The Weekly was many things that first year or two, but it was never boring. And it never talked down to readers.

 

When then-Orange County Register Reporter John Hughes mailed staffer R. Scott Moxley a letter calling him a “jizzbag” and wishing “that you and all of whom you fake a microfiber of pathos develop cancerous polyps and die in slobbering froth” (Moxley had previously criticized the reporter’s work, noting that he had repeated negative stereotypes of gay people without context or criticism), Moxley not only reprinted excerpts of the letter, but also called Register Editor Tonnie Katz — who immediately derided Moxley as “juvenile and unprofessional” — and Hughes himself, then published an excerpt of that conversation as well (it included numerous vulgarities but also Hughes saying “I have no remorse for anything I said in that letter”).

 

When then-LA Times OC bureau Editor Marty Baron (who later went on to edit the Washington Post and Boston Globe(Liev Schreiber played him in the 2015 movie Spotlight) wrote us an angry letter about a long, deeply reported piece on how the Times and Register had failed their readership by not reporting the many warning signs leading to the infamous 1994 Orange County bankruptcy, OC Weekly Editor Will Swaim ran the letter, along with his withering, sarcastic response.

 

And when a 37-year-old woman won a $1.3 million sexual harassment judgment from Bible-thumping OC Assemblymember Mickey Conroy (she had been his secretary, and told the Sacramento jury that he had subjected her to unwanted hugging, kissing, touching and crude sexual inuendo), the Weekly not only wrote a brief story on the matter, but then Swaim and Art Director Heather Anderson (who were then dating and later got married) posed for a series of ultra-cringey “reenactment” photos as part of a full-page “idiot’s guide to beat the sexual harassment rap.”

 

Best of all, after the Weekly started running ads for a local company that taught men to exercise by swinging weights from their penis (it was popular at the time, I guess), Washburn volunteered to undergo the practice and then write about it.

 

Washburn was one of the finest writers I’ve ever worked with.
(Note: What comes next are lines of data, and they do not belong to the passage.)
-- ==== Sys2Proof/Laws/Frame/Vats.lean ====
section
/-! SUPPORT. The frames of Machine/Vats.lean: which parts of the state each operation and each command may change. -/

namespace Sys2Proof.Machine


theorem State.dropSources_only {s0 : State} {pl : List Part} {s : State} (v : Nat) (hl : [.ctrs, .mgt, .logs, .irq] ⊆ pl) (hs0 : only pl s0 s) : only pl s0 (State.dropSources s v) := by
  unfold State.dropSources
  repeat' with_reducible first | assumption | exact parts_sub (by with_unfolding_all decide) hl | apply State.bump_only | apply State.setClaim_only | apply State.setLatch_only | apply State.setLevel_only | apply State.setOffer_only | refine foldl_only _ _ (fun _ _ _ => ?_) ?_ | refine foldl_only1 _ _ (fun _ _ _ => ?_) ?_ | refine foldl_only2 _ _ (fun _ _ _ => ?_) ?_ | refine foldl_only22 _ _ (fun _ _ _ => ?_) ?_ | refine foldl_only21 _ _ (fun _ _ _ => ?_) ?_ | apply ite_only | apply ite_only1 | apply ite_only2 | apply ite_only22 | apply ite_only21 | dsimp only | intro _ _ _ _ | intro _ _ _ | intro _ _ | (apply only.lit <;> first | exact Or.inl (parts_mem hl (by with_unfolding_all decide)) | exact Or.inr rfl | skip)

theorem State.clampTime_only {s0 : State} {pl : List Part} {s : State} (v b : Nat) (hl : [.regs] ⊆ pl) (hs0 : only pl s0 s) : only pl s0 (State.clampTime s v b) := by
  unfold State.clampTime
  repeat' with_reducible first | assumption | exact parts_sub (by with_unfolding_all decide) hl | apply State.wr_only

theorem State.initAbort_only {s0 : State} {pl : List Part} {s : State} (v : Nat) (hl : [.regs, .img] ⊆ pl) (hs0 : only pl s0 s) : only pl s0 (State.initAbort s v) := by
  unfold State.initAbort
  repeat' with_reducible first | assumption | exact parts_sub (by with_unfolding_all decide) hl | apply State.wrb_only | apply ite_only | apply ite_only1 | apply ite_only2 | apply ite_only22 | apply ite_only21 | split | (apply only.lit <;> first | exact Or.inl (parts_mem hl (by with_unfolding_all decide)) | exact Or.inr rfl | skip)

theorem State.modEnds_only {s0 : State} {pl : List Part} {s : State} (m : ModLoad) (hl : [.regs, .ctrs, .mgt, .logs, .irq] ⊆ pl) (hs0 : only pl s0 s) : only pl s0 (State.modEnds s m) := by
  unfold State.modEnds
  repeat' with_reducible first | assumption | exact parts_sub (by with_unfolding_all decide) hl | apply State.raiseVat_only | apply State.srcPulse_only | apply State.wr_only | apply ite_only

theorem State.setMod_only {s0 : State} {pl : List Part} {s : State} (v : Nat) (f : ModLoad → Option ModLoad) (hl : [.cfg] ⊆ pl) (hs0 : only pl s0 s) : only pl s0 (State.setMod s v f) := by
  unfold State.setMod
  repeat' with_reducible first | assumption | exact parts_sub (by with_unfolding_all decide) hl | apply ite_only | apply ite_only1 | apply ite_only2 | apply ite_only22 | apply ite_only21 | intro _ _ _ _ | intro _ _ _ | intro _ _ | (apply only.lit <;> first | exact Or.inl (parts_mem hl (by with_unfolding_all decide)) | exact Or.inr rfl | skip)

theorem State.modFail_only {s0 : State} {pl : List Part} {s : State} (v result reason : Nat) (hl : [.regs, .ctrs, .mgt, .logs, .irq, .cfg, .img] ⊆ pl) (hs0 : only pl s0 s) : only pl s0 (State.modFail s v result reason) := by
  unfold State.modFail
  repeat' with_reducible first | assumption | exact parts_sub (by with_unfolding_all decide) hl | apply State.modEnds_only | apply State.setMod_only | apply State.showSwaps_only | apply State.wrb_only | apply ite_only | apply ite_only1 | apply ite_only2 | apply ite_only22 | apply ite_only21 | dsimp only | intro _ _ _ _ | intro _ _ _ | intro _ _ | split | (apply only.lit <;> first | exact Or.inl (parts_mem hl (by with_unfolding_all decide)) | exact Or.inr rfl | skip)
I can’t imagine he’s ever written a bad sentence. Thoughtful but acerbic, his columns each week were a masterclass in writing, informing and inspiring readers on everything from a national election to an acorn pit that hit him on the head one morning. I somehow beat out Washburn to win the Orange County Press Club’s Best Profile of 2019 award, an accomplishment I consider the pinnacle of my career.

 

And he was just one of a half-dozen writers I was now learning from. In my first few months, in addition to Washburn, Apodaca, Schoenkopf and Schou, there were Matt Coker and Tom Vasich, the calendar editor and production editor, respectively. Both were newsroom veterans, but neither seemed like your stereotypical Woodward and/or Bernstein. Coker could write any story you wanted and still make it hilarious, while Vasich gave us marvelously descriptive food stories each week (which, at least early on, ran without photos, incredibly).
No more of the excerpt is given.